[Collected data entries]
-------

/-- An integer literal, if the text is one; the literal syntax is a free value (assumption log 19). -/
def literalToken (token : List Char) : Option Captured := (Config.intLiteral token).map .literal

/-- One kind tried on a captured text (R88): `none` when the text is not of this kind. A label reference is text that begins
with `.`, a declaration has the form `@.name`. Which of them are malformed is `labelToken`'s choice (assumption log 20). -/
def tryKind (kind : PlaceholderKind) (token : List Char) : Except AsmError (Option Captured) :=
  match kind, token with
  | .N, _ => .ok (literalToken token)
  | .S, _ => .ok (some (.text token))
  | .X, '.' :: name => labelToken token name (.reference name)
  | .X, _ => .ok (literalToken token)
  | .L, '@' :: '.' :: name => labelToken token name (.declares name)
  | .L, '.' :: name => labelToken token name (.reference name)
  | .L, _ => .ok none
  | .exact wanted, _ => .ok (if token = wanted then some .matched else none)

/-- The declared kinds are tried in order and the first success wins; text that is of no declared kind is an
`InvalidOperand` (R88). -/
def recognise : List PlaceholderKind → List Char → Except AsmError Captured
  | [], token => .error (.invalidOperand token)
  | kind :: kinds, token => do
    match ← tryKind kind token with
    | some found => .ok found
    | none => recognise kinds token

/-- The placeholders of a line in encounter order; of several that fail the first is the error (DESIGN CHOICE, assumption log 24). -/
def recogniseAll : List Placeholder → Except AsmError (List Captured)
  | [] => .ok []
  | p :: rest => do
    let found ← recognise p.kinds p.token
    let more ← recogniseAll rest
    .ok (found :: more)

/-- The labels a list of captured placeholders declares, in order. -/
def declaredNames (found : List Captured) : List Label := found.filterMap fun c =>
  match c with
  | .declares name => some name
  | .literal _ => none
  | .text _ => none
  | .reference _ => none
  | .matched => none

/-- The labels it refers to, in order; a label referred to twice stands twice. -/
def referencedNames (found : List Captured) : List Label := found.filterMap fun c =>
  match c with
  | .reference name => some name
  | .literal _ => none
  | .text _ => none
  | .declares _ => none
  | .matched => none

/-! ## From captured placeholders to the encoder -/

/-- What a placeholder passes to the encoder. -/
inductive Operand (α : Type) where
  | number (v : α)
  | text (token : List Char)
deriving DecidableEq, Repr

/-- The operands captured placeholders pass to the encoder, and the label offsets left over: a literal its number (`lit`), a
label reference the next entry of the queue (R88, which says so of kind `X`; for `L` see assumption log 19), a declaration
nothing (R88). That an exact token passes nothing is a DESIGN CHOICE (assumption log 22): R88 does not say. A reference with
no entry left is an `UnresolvedLabelReference` (R90). -/
def takeOperands {α : Type} (lit : Int → α) : List Captured → List α → Except AsmError (List (Operand α) × List α)
  | [], queue => .ok ([], queue)
  | .literal v :: rest, queue => do
    let (operands, left) ← takeOperands lit rest queue
    .ok (.number (lit v) :: operands, left)
  | .text token :: rest, queue => do
    let (operands, left) ← takeOperands lit rest queue
    .ok (.text token :: operands, left)
  | .reference _ :: _, [] => .error .unresolvedLabelReference
  | .reference _ :: rest, offset :: queue => do
    let (operands, left) ← takeOperands lit rest queue
    .ok (.number offset :: operands, left)
  | .declares _ :: rest, queue => takeOperands lit rest queue
  | .matched :: rest, queue => takeOperands lit rest queue

/-- Which encoder a sub-encoding of a line calls. -/
inductive LineForm where
  | memset
  | memjmp
  | regset
  | regjmp
  | setFromAny
  | setFromKnown
  | setDifferenceFromAny
  | setDifferenceFromKnown
deriving DecidableEq, Repr

/-- The encoder's parameters filled with the operands, in the order of the template (R85) or of the encoder's parameter list
(R140). The spec gives the difference forms no parameter list; theirs is a DESIGN CHOICE (assumption log 19). -/
def LineForm.fill {α : Type} : LineForm → List (Operand α) → Option (SourceLine α)
  | .memset, [.number n, .number b] => some (.template (.memset n b))
  | .memjmp, [.number n, .number k] => some (.template (.memjmp n k))
  | .regset, [.number n, .number i, .number b] => some (.template (.regset n i b))
  | .regjmp, [.number n, .number i, .number k] => some (.template (.regjmp n i k))
  | .setFromAny, [.number n, .number const] => some (.setFromAny n const)
  | .setFromKnown, [.number n, .number init, .number const] => some (.setFromKnown n init const)
  | .setDifferenceFromAny, [.number n, .number a, .number b] => some (.setDifferenceFromAny n a b)
  | .setDifferenceFromKnown, [.number n, .number init, .number a, .number b] =>
    some (.setDifferenceFromKnown n init a b)
  | .memset, _ => none
  | .memjmp, _ => none
  | .regset, _ => none
  | .regjmp, _ => none
  | .setFromAny, _ => none
  | .setFromKnown, _ => none
  | .setDifferenceFromAny, _ => none
  | .setDifferenceFromKnown, _ => none

/-- The sub-encoding with its operands; what is not one number for each parameter is an `operandMismatch`. -/
def LineForm.build {α : Type} (form : LineForm) (operands : List (Operand α)) : Except AsmError (SourceLine α) :=
  match form.fill operands with
  | some line => .ok line
  | none => .error .operandMismatch

/-! ## Lines -/

/-- A stretch of a captured line: its placeholders in encounter order, and the sub-encoding they feed. A plain line is one
stretch. A line with several sub-encodings (R86, R87) is several; a stretch without an encoding holds declarations only and
marks an interior offset, such as "one past the last emitted bit of a jump instruction". The source defines no such line (N14);
this form of it is a DESIGN CHOICE (assumption log 21). -/
structure LinePart where
  form : Option LineForm
  placeholders : List Placeholder
deriving DecidableEq, Repr

/-- A captured line; `none` is a line that matched no registered template. -/
abbrev CapturedLine := Option (List LinePart)

/-- What an evaluated line is made of, in the order of its bits. -/
inductive Piece (α : Type) where
  /-- A label declared at the current bit offset: a zero-width point (R87, R88). -/
  | label (name : Label)
  /-- A sub-encoding. -/
  | emit (line : SourceLine α)
deriving DecidableEq, Repr

/-- The stretches with their placeholders recognised. -/
def recogniseParts : List LinePart → Except AsmError (List (Option LineForm × List Captured))
  | [] => .ok []
  | part :: rest => do
    let found ← recogniseAll part.placeholders
    let more ← recogniseParts rest
    .ok ((part.form, found) :: more)

/-- A captured line recognised; a line no template matches is a `NoMatchingPattern` (R90). -/
def recogniseLine : CapturedLine → Except AsmError (List (Option LineForm × List Captured))
  | none => .error .noMatchingPattern
  | some parts => recogniseParts parts

/-- A stretch whose placeholders have passed what they pass: its form, the labels it declares, the encoder's operands. -/
structure FilledPart (α : Type) where
  form : Option LineForm
  names : List Label
  operands : List (Operand α)
deriving DecidableEq, Repr

/-- The stretches filled in encounter order, and what is left of the queue. -/
def takeParts {α : Type} (lit : Int → α) :
    List (Option LineForm × List Captured) → List α → Except AsmError (List (FilledPart α) × List α)
  | [], queue => .ok ([], queue)
  | (form, found) :: rest, queue => do
    let (operands, left) ← takeOperands lit found queue
    let (more, left') ← takeParts lit rest left
    .ok (⟨form, declaredNames found, operands⟩ :: more, left')

/-- The pieces of one stretch: its labels at the offset where it starts, then its sub-encoding. -/
def FilledPart.pieces {α : Type} (part : FilledPart α) : Except AsmError (List (Piece α)) :=
  match part.form, part.operands with
  | none, [] => .ok (part.names.map .label)
  | none, _ :: _ => .error .operandMismatch
  | some form, operands => do
    let line ← form.build operands
    .ok (part.names.map .label ++ [.emit line])

/-- The pieces of a line, stretch after stretch. -/
def buildParts {α : Type} : List (FilledPart α) → Except AsmError (List (Piece α))
  | [] => .ok []
  | part :: rest => do
    let pieces ← part.pieces
    let more ← buildParts rest
    .ok (pieces ++ more)

/-- The pieces of a line with the label offsets taken from the queue; every entry must be consumed (R90). -/
def fillLine {α : Type} (lit : Int → α) (parts : List (Option LineForm × List Captured)) (queue : List α) :
    Except AsmError (List (Piece α)) := do
  match ← takeParts lit parts queue with
  | (filled, []) => buildParts filled
  | (_, _ :: _) => .error .unconsumedOffsets

/-- The bits of a line's pieces, the first of them at image offset `start`, and the labels declared among them, each with the
bit offset at which it occurs (R87). A zero-length sub-encoding moves no offset (R147). -/
def emitPieces (P : Params) (start : Nat) : List (Piece Int) → Except AsmError (BitString × LabelTable)
  | [] => .ok ([], [])
  | .label name :: rest => do
    let (bits, table) ← emitPieces P start rest
    .ok (bits, (name, start) :: table)
  | .emit line :: rest => do
    let bits ← encodeLine P line
    let (more, table) ← emitPieces P (start + bits.length) rest
    .ok (bits ++ more, table)

/-- Evaluation mode of one line (R89): its bits and the final offsets of the labels it declares, from the resolved offsets of
the labels it refers to. -/
def evalLine (P : Params) (start : Nat) (line : CapturedLine) (offsets : List Nat) :
    Except AsmError (BitString × LabelTable) := do
  let parts ← recogniseLine line
  let pieces ← fillLine id parts (offsets.map Int.ofNat)
  emitPieces P start pieces

/-! ## Analysis -/

/-- What analysis mode answers for a line (R89). -/
structure Analysis where
  minBits : Nat
  maxBits : Nat
  declared : List Label
  referenced : List Label
deriving DecidableEq, Repr

/-- The size range of a line's pieces: the sum of the sub-encodings' ranges (DEDUCED, assumption log 21). -/
def piecesSizeRange (P : Params) : List (Piece (Option Int)) → Nat × Nat
  | [] => (0, 0)
  | .label _ :: rest => piecesSizeRange P rest
  | .emit line :: rest =>
    ((lineSizeRange P line).1 + (piecesSizeRange P rest).1, (lineSizeRange P line).2 + (piecesSizeRange P rest).2)

/-- Analysis mode of one line (R89, R91): every label reference is unresolved, so it passes `none`. -/
def analyseLine (P : Params) (line : CapturedLine) : Except AsmError Analysis := do
  let parts ← recogniseLine line
  let found := parts.flatMap Prod.snd
  let pieces ← fillLine some parts ((referencedNames found).map fun _ => none)
  let range := piecesSizeRange P pieces
  .ok { minBits := range.1, maxBits := range.2, declared := declaredNames found, referenced := referencedNames found }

-------

WHAT IS EXPECTED:
In the records shown above, how many lines include the word "stretches"? Answer with the number only.

EXERCISE RESULT:
2